*** Opening RECORD EXCERPTS ***

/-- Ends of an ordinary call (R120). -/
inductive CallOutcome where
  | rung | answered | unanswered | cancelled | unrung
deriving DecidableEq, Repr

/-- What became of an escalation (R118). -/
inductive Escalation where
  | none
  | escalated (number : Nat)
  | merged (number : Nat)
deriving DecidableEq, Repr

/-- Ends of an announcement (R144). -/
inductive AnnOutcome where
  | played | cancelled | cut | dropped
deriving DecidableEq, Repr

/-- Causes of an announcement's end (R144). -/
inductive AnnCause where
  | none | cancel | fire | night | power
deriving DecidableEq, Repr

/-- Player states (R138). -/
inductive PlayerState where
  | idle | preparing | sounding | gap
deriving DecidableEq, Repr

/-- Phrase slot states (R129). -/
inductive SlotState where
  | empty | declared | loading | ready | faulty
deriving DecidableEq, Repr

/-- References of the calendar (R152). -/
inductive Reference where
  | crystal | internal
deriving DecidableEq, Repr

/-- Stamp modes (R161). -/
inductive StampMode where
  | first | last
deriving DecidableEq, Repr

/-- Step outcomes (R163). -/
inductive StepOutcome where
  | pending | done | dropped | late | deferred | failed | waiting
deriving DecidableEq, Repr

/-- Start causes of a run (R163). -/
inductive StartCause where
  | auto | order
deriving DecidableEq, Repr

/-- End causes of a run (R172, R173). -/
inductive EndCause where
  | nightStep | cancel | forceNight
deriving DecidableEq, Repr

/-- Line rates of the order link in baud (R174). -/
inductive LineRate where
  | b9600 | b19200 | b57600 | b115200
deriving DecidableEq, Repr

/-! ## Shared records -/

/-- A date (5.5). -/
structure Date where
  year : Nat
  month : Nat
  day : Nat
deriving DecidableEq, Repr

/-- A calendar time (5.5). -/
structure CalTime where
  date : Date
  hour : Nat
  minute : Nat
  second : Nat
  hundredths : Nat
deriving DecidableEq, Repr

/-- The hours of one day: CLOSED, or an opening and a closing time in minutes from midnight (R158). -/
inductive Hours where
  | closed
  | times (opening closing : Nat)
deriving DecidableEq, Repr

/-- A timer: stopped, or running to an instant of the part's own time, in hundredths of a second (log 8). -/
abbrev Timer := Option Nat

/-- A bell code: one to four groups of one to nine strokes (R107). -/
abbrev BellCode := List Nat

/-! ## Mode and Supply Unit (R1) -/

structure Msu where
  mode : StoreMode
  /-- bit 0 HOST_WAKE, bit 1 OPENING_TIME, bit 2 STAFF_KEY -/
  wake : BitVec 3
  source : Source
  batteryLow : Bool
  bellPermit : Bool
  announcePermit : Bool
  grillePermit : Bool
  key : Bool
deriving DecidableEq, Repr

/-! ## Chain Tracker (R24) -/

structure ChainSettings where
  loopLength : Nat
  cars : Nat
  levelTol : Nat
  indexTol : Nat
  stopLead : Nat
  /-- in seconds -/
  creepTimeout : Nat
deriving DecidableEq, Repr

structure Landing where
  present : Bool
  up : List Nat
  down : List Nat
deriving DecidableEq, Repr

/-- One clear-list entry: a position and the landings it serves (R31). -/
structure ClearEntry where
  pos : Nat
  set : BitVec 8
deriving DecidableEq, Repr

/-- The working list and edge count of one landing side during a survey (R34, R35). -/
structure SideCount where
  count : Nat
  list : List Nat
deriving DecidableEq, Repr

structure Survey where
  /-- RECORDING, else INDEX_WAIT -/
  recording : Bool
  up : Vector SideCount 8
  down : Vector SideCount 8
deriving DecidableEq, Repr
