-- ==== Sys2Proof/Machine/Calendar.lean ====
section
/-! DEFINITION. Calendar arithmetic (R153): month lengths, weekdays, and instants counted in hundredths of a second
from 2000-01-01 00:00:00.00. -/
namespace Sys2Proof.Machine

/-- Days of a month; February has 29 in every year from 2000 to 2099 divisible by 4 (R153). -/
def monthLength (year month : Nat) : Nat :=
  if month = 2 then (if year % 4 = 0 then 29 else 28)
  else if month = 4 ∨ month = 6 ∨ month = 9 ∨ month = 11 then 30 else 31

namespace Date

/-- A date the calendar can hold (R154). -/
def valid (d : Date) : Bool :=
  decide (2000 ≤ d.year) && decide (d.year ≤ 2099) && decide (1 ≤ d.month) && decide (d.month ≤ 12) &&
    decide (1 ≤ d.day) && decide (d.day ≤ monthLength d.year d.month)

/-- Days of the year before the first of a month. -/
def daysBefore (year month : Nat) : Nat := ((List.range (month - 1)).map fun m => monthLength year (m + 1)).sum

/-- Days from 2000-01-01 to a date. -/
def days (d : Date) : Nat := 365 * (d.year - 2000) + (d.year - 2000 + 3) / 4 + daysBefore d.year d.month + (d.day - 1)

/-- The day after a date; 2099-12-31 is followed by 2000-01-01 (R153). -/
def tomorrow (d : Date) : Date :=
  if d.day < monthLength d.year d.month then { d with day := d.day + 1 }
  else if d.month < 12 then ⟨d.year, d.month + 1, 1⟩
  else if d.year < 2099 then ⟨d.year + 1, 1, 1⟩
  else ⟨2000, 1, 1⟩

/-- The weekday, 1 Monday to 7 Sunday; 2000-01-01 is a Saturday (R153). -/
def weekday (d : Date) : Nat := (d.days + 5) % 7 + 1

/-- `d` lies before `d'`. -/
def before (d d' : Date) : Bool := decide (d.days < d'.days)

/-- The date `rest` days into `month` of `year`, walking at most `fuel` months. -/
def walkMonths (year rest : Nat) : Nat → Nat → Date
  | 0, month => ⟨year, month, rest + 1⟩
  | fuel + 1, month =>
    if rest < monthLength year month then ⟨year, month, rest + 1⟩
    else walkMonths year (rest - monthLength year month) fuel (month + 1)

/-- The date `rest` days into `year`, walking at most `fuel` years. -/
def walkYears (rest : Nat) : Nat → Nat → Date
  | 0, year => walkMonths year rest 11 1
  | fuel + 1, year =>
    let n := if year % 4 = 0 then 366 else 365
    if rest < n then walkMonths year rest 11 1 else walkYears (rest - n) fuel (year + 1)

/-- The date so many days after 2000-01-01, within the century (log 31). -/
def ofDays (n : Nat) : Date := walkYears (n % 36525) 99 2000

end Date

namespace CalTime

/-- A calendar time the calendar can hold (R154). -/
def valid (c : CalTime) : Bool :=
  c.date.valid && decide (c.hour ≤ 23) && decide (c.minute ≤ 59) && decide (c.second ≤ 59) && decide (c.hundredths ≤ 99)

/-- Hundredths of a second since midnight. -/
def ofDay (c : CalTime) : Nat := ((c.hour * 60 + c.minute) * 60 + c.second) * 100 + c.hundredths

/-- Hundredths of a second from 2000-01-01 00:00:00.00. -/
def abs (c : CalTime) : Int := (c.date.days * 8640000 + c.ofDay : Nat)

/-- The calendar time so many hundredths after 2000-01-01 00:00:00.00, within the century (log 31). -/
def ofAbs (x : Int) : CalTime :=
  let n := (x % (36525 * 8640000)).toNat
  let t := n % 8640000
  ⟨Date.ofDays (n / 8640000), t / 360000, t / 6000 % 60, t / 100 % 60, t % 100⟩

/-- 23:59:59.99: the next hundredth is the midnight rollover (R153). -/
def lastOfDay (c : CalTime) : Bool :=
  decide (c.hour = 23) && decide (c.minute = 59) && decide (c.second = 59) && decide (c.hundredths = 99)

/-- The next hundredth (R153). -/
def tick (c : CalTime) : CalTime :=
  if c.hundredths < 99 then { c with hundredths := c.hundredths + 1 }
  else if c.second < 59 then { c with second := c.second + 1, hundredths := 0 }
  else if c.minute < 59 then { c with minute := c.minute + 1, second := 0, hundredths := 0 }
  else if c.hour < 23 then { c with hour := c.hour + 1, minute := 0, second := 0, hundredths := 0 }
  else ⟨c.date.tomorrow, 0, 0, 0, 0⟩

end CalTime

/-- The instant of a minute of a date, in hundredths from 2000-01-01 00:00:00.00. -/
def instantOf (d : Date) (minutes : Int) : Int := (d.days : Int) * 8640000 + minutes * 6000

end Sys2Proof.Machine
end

*** Closing RECORD EXCERPTS ***

◆ **TASK GOAL**
Set down exactly the lines from the start of the records to the line with "abbrev Timer := Option Nat". Include that line, and add nothing more.

◆ **SOLUTION**
/-- Ends of an ordinary call (R120). -/
inductive CallOutcome where
  | rung | answered | unanswered | cancelled | unrung
deriving DecidableEq, Repr

/-- What became of an escalation (R118). -/
inductive Escalation where
  | none
  | escalated (number : Nat)
  | merged (number : Nat)
deriving DecidableEq, Repr

/-- Ends of an announcement (R144). -/
inductive AnnOutcome where
  | played | cancelled | cut | dropped
deriving DecidableEq, Repr

/-- Causes of an announcement's end (R144). -/
inductive AnnCause where
  | none | cancel | fire | night | power
deriving DecidableEq, Repr

/-- Player states (R138). -/
inductive PlayerState where
  | idle | preparing | sounding | gap
deriving DecidableEq, Repr

/-- Phrase slot states (R129). -/
inductive SlotState where
  | empty | declared | loading | ready | faulty
deriving DecidableEq, Repr

/-- References of the calendar (R152). -/
inductive Reference where
  | crystal | internal
deriving DecidableEq, Repr

/-- Stamp modes (R161). -/
inductive StampMode where
  | first | last
deriving DecidableEq, Repr

/-- Step outcomes (R163). -/
inductive StepOutcome where
  | pending | done | dropped | late | deferred | failed | waiting
deriving DecidableEq, Repr

/-- Start causes of a run (R163). -/
inductive StartCause where
  | auto | order
deriving DecidableEq, Repr

/-- End causes of a run (R172, R173). -/
inductive EndCause where
  | nightStep | cancel | forceNight
deriving DecidableEq, Repr

/-- Line rates of the order link in baud (R174). -/
inductive LineRate where
  | b9600 | b19200 | b57600 | b115200
deriving DecidableEq, Repr

/-! ## Shared records -/

/-- A date (5.5). -/
structure Date where
  year : Nat
  month : Nat
  day : Nat
deriving DecidableEq, Repr

/-- A calendar time (5.5). -/
structure CalTime where
  date : Date
  hour : Nat
  minute : Nat
  second : Nat
  hundredths : Nat
deriving DecidableEq, Repr

/-- The hours of one day: CLOSED, or an opening and a closing time in minutes from midnight (R158). -/
inductive Hours where
  | closed
  | times (opening closing : Nat)
deriving DecidableEq, Repr

/-- A timer: stopped, or running to an instant of the part's own time, in hundredths of a second (log 8). -/
abbrev Timer := Option Nat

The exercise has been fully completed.